Alignment Statistics
Overall, 59% of the C. briggsae sequence is homologous toC. elegans. The alignment algorithm developed here has at its core a pair–hidden Markov model (HMM) (Durbin et al. 1998) that, along with the alignment itself, classifies regions into weakly conserved regions, strongly conserved regions, and conserved coding regions (see Methods). Within weakly conserved regions, an average of 49% of nucleotides are an identical match. Within strongly conserved regions, 89% of nucleotides match. In the first two nucleotide positions inside codons in conserved coding regions, 92% of nucleotides match. In the third, wobble, position 53% of the nucleotides match. Because, as discussed below, the discrimination between coding and highly conserved regions is not robust, for purposes of further analysis we lump the coding regions in with the highly conserved regions. Of the 8,074,467 bases of C. briggsae sequence, 30.5% are in strongly conserved regions, 28.5% are in weakly conserved regions, and 41.0% are in nonaligning regions. Fifty-five percent of the highly conserved regions are coding, 20% are in introns, and 25% are in intergenic regions according to the gene predictions of the C. elegansSequencing Consortium (1998). It is likely that many of the conserved non-coding regions are regulatory in nature.

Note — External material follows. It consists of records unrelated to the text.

-- ==== Sys2Proof/Machine/Flags.lean ====
section
/-! DEFINITION. The status bits: VSTAT of the vector walker (R167) and the STATUS of an accumulator row (R106). -/

namespace Sys2Proof.Machine

def vInexact : BitVec 7 := 1
def vUnderflow : BitVec 7 := 2
def vOverflow : BitVec 7 := 4
def vDivzero : BitVec 7 := 8
def vInvalid : BitVec 7 := 16
def vSaturate : BitVec 7 := 32
def vLoaderr : BitVec 7 := 64

/-- A bit when its condition holds. -/
def flagIf {n : Nat} (b : Bool) (f : BitVec n) : BitVec n := if b then f else 0

/-- The bits of a list of results together. -/
def orFlags {n : Nat} (l : List (BitVec n)) : BitVec n := l.foldl (· ||| ·) 0

def stInexact : BitVec 16 := 1
def stOvf : BitVec 16 := 2
def stNan : BitVec 16 := 4
def stPinf : BitVec 16 := 8
def stNinf : BitVec 16 := 16
def stMerr : BitVec 16 := 32
def stHeadwarn : BitVec 16 := 64

end Sys2Proof.Machine
end

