-- ==== Sys2Proof/Machine/Wide.lean ====
section
/-! DEFINITION. The WIDE accumulator (R103 to R112): tiles as rows of exact elements, the one add, normalising, and
conversion out. -/

namespace Sys2Proof.Machine

/-- The class of an element (R104): 0 finite, 1 +inf, 2 −inf, 3 NaN. -/
abbrev Cls := BitVec 2

/-- An element: T and its class. -/
abbrev WEl := Int × Cls

/-- One row of a tile: E, RSE, STATUS, the row sum, the 64 elements, and the reserved bits of its row word block. -/
structure WRow where
  e : Int
  rse : Int
  status : BitVec 16
  sum : WEl
  els : List WEl
  res : List Byte
deriving DecidableEq, Repr

/-- An element from its M and G words (R104). -/
def wel (m g : Nat) : WEl :=
  let c : Cls := BitVec.ofNat 2 (g / 2 ^ 14)
  (if c = 0 then signedOf 64 m * 2 ^ 14 + (g % 2 ^ 14 : Nat) else 0, c)

/-- The M word of an element. -/
def WEl.m (x : WEl) : Nat := if x.2 = 0 then lowBits 64 (x.1 / 2 ^ 14) else 0
/-- The G word of an element. -/
def WEl.g (x : WEl) : Nat := x.2.toNat * 2 ^ 14 + (if x.2 = 0 then (x.1 % 2 ^ 14).toNat else 0)

/-- Row i of a tile image (R103, R105). -/
def wrow (img : List Byte) (i : Nat) : WRow :=
  let b := (img.drop (0x2800 + 32 * i)).take 32
  let ms := elems 8 64 ((img.drop (512 * i)).take 512)
  let gs := elems 2 64 ((img.drop (0x2000 + 128 * i)).take 128)
  { e := fieldS b 0 2, rse := fieldS b 4 2, status := BitVec.ofNat 16 (field b 2 2),
    sum := wel (field b 8 8) (field b 16 2), els := List.zipWith wel ms gs,
    res := (b.drop 6).take 2 ++ b.drop 18 }

def wtile (img : List Byte) : List WRow := (List.range 16).map (wrow img)

/-- The 32-byte row word block around the 10 bytes of a row sum. -/
def WRow.blockOf (r : WRow) (sum : List Byte) : List Byte :=
  leBytes 2 (lowBits 16 r.e) ++ leBytes 2 r.status.toNat ++ leBytes 2 (lowBits 16 r.rse) ++ r.res.take 2 ++ sum ++
    r.res.drop 2

/-- The 32-byte row word block. -/
def WRow.block (r : WRow) : List Byte := r.blockOf (leBytes 8 r.sum.m ++ leBytes 2 r.sum.g)

/-- The first 0x2A00 bytes of a tile; what lies above is never written (R103). -/
def tileBytes (t : List WRow) : List Byte :=
  t.flatMap (fun r => r.els.flatMap (fun x => leBytes 8 x.m)) ++
    t.flatMap (fun r => r.els.flatMap (fun x => leBytes 2 x.g)) ++ t.flatMap WRow.block

/-- The first 0x2A00 bytes of a tile in which the row sums of some rows keep the bytes of an image. -/
def tileOver (img : List Byte) (keep : Nat → Bool) (t : List WRow) : List Byte :=
  t.flatMap (fun r => r.els.flatMap (fun x => leBytes 8 x.m)) ++ t.flatMap (fun r => r.els.flatMap (fun x => leBytes 2 x.g)) ++
    t.zipIdx.flatMap (fun e => if keep e.2 then e.1.blockOf ((img.drop (0x2808 + 32 * e.2)).take 10) else e.1.block)

/-- The exact value of an element under an exponent (R104, R112). -/
def wval (e : Int) (x : WEl) : Val :=
  if x.2 = 0 then .ofInt x.1 (e - 14) else if x.2 = 1 then .inf false else if x.2 = 2 then .inf true else .nan

/-- The class of an addend. -/
def Val.cls : Val → Cls
  | .nan => 3
  | .inf neg => if neg then 2 else 1
  | .fin _ _ _ => 0

/-- combine of R109. -/
def combine (l : List Cls) : Cls :=
  if l.contains 3 || (l.contains 1 && l.contains 2) then 3
  else if l.contains 1 then 1 else if l.contains 2 then 2 else 0

/-- An addend in units of u, truncated toward −∞, and whether it lost bits (R108). -/
def units (k : Int) (a : Val) : Int × Bool :=
  let q := shiftInt a.sig (a.exp - k)
  (q, a.exp < k && q * (2 : Int) ^ (k - a.exp).toNat ≠ a.sig)

/-- One add with its addends into an element of a row with exponent e (R108). -/
def wideAdd (e : Int) (x : WEl) (as : List Val) : WEl × BitVec 16 :=
  let us := (as.filter Val.isFin).map (units (e - 14))
  let cs := as.map Val.cls
  let c := combine (x.2 :: cs)
  let st := flagIf (us.any (fun u => u.2)) stInexact ||| flagIf (cs.contains 3) stNan |||
    flagIf (cs.contains 1) stPinf ||| flagIf (cs.contains 2) stNinf
  if c = 0 then
    let t := us.foldl (fun a u => a + u.1) x.1
    let t1 := max (-(2 : Int) ^ 77) (min ((2 : Int) ^ 77 - 1) t)
    let m := t1 / 2 ^ 14
    ((t1, 0), st ||| flagIf (t1 ≠ t) stOvf ||| flagIf (m < -(2 : Int) ^ 56 || (2 : Int) ^ 56 ≤ m) stHeadwarn)
  else ((0, c), st ||| flagIf (c = 3) stNan)

/-- The greatest shift that keeps T × 2^d within −2^62 to 2^62 − 1. -/
def roomOf (t : Int) : Int :=
  if 0 < t then 61 - (Nat.log2 t.natAbs : Nat)
  else 62 - (if t.natAbs ≤ 1 then 0 else (Nat.log2 (t.natAbs - 1) + 1 : Nat))

/-- The exponent MNORM chooses for the elements of a row (R111); none when no finite element is non-zero. -/
def normExp (e : Int) (l : List WEl) : Option Int :=
  match (l.filter (fun x => x.2 = 0 && x.1 ≠ 0)).map (fun x => roomOf x.1) with
  | [] => none
  | r :: rs => some (max (-32768) (min 32767 (e - rs.foldl min r)))

/-- An element rewritten to a new exponent, and whether it lost bits. -/
def rescale (e e' : Int) (x : WEl) : WEl × Bool :=
  if x.2 = 0 then
    let t := shiftInt x.1 (e - e')
    ((t, 0), e < e' && t * (2 : Int) ^ (e' - e).toNat ≠ x.1)
  else (x, false)

/-- MNORM on a row and on its row sum (R111, R150). -/
def WRow.norm (r : WRow) : WRow :=
  let e' := (normExp r.e r.els).getD r.e
  let els := r.els.map (rescale r.e e')
  let s' := (normExp r.rse [r.sum]).getD r.rse
  let sum := rescale r.rse s' r.sum
  { r with e := e', els := els.map (fun x => x.1), rse := s', sum := sum.1,
           status := r.status ||| flagIf (els.any (fun x => x.2) || sum.2) stInexact }

/-- MNORM on a tile image: the elements of a row, and a row sum, of which none is finite and non-zero keep their bytes
(R111). -/
def normImage (img : List Byte) : List Byte :=
  let rows := (wtile img).zipIdx
  let els := fun (base w : Nat) (f : WEl → Nat) => rows.flatMap (fun e =>
    if (normExp e.1.e e.1.els).isNone then (img.drop (base + 64 * w * e.2)).take (64 * w)
    else e.1.norm.els.flatMap (fun x => leBytes w (f x)))
  els 0 8 WEl.m ++ els 0x2000 2 WEl.g ++ rows.flatMap (fun e =>
    if (normExp e.1.rse [e.1.sum]).isNone then e.1.norm.blockOf ((img.drop (0x2808 + 32 * e.2)).take 10)
    else e.1.norm.block)

/-- Clears a row for a nest: elements, row sum and STATUS, E and RSE kept (R139). -/
def WRow.clear (r : WRow) : WRow :=
  { r with status := 0, sum := (0, 0), els := List.replicate 64 (0, 0) }

end Sys2Proof.Machine
end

Compared with mammalian genomes in which ∼50% of the bases are part of repeating elements (Smit 1999), there are relatively few repeating elements in C. elegans and C. briggsae.Nineteen percent of the strongly conserved regions and 8% of the weakly conserved C. briggsae regions align to more than one place in the C. elegans genome. Table 4presents a breakdown of the highly conserved multiply aligning regions. The highly conserved intergenic and intronic sequences are less likely to align to multiple places than the coding bases, indicating that the repeating regions are dominated by duplicated genes. The region that aligned in the most places, 32 in all, was a coding region of the major sperm protein. The transposable element Tc1 aligned in 25 places. The majority of repeating regions, however, only align to two or three places.
Distribution of Highly Conserved Regions Comparing the Number of Places a Region Aligns vs. Whether the Region is Coding, Intronic, or Intergenic
In the current implementation, WABA discriminates weakly between strongly conserved and coding regions. In the regions of alignment, the gene predictions of the C. elegans Sequencing Consortium (1998) classify 1,364,947 bases as coding, WABA classifies 1,845,169 bases as coding, and 1,192,602 bases are classified as coding by both WABA and the gene predictions. If the gene predictions are correct, then WABA has a false-negative rate of 13% and a false-positive rate of 55%, which is not as good as the current state of the art in gene prediction software. The goal of this project was merely to create a sensitive alignment tool, not a gene-finding program. However, in the future it would be interesting to extend the pair–HMM in such a way that it can model codon bias in general and stop codons in particular as well as account for wobble position variations. It is possible such extensions would yield a program that would produce both sensitive genomic alignments and reliable predictions of coding regions.
Conservation of Promoters
Figure 1 shows an Intronerator display of the unc-47 gene. This is a fairly typical example of the patterns of conservation in protein-coding genes between C. elegans and C. briggsae. Most of the coding regions are heavily conserved as is the promoter region. Beyond the splice consensus sequences, most introns are lightly conserved if at all. In this case the gene has been cloned and sequenced (McIntire et al. 1997) and the promoter region studied (Eastman et al. 1999).The conserved region upstream of the first exon covers almost exactly the minimum promoter needed to drive reporter constructs in the same expression pattern as unc-47(Eastman et al. 1999). Identification of conserved regions in promoters will help biologists identify the minimal promoter sequence necessary to drive the proper expression of a gene in functional studies.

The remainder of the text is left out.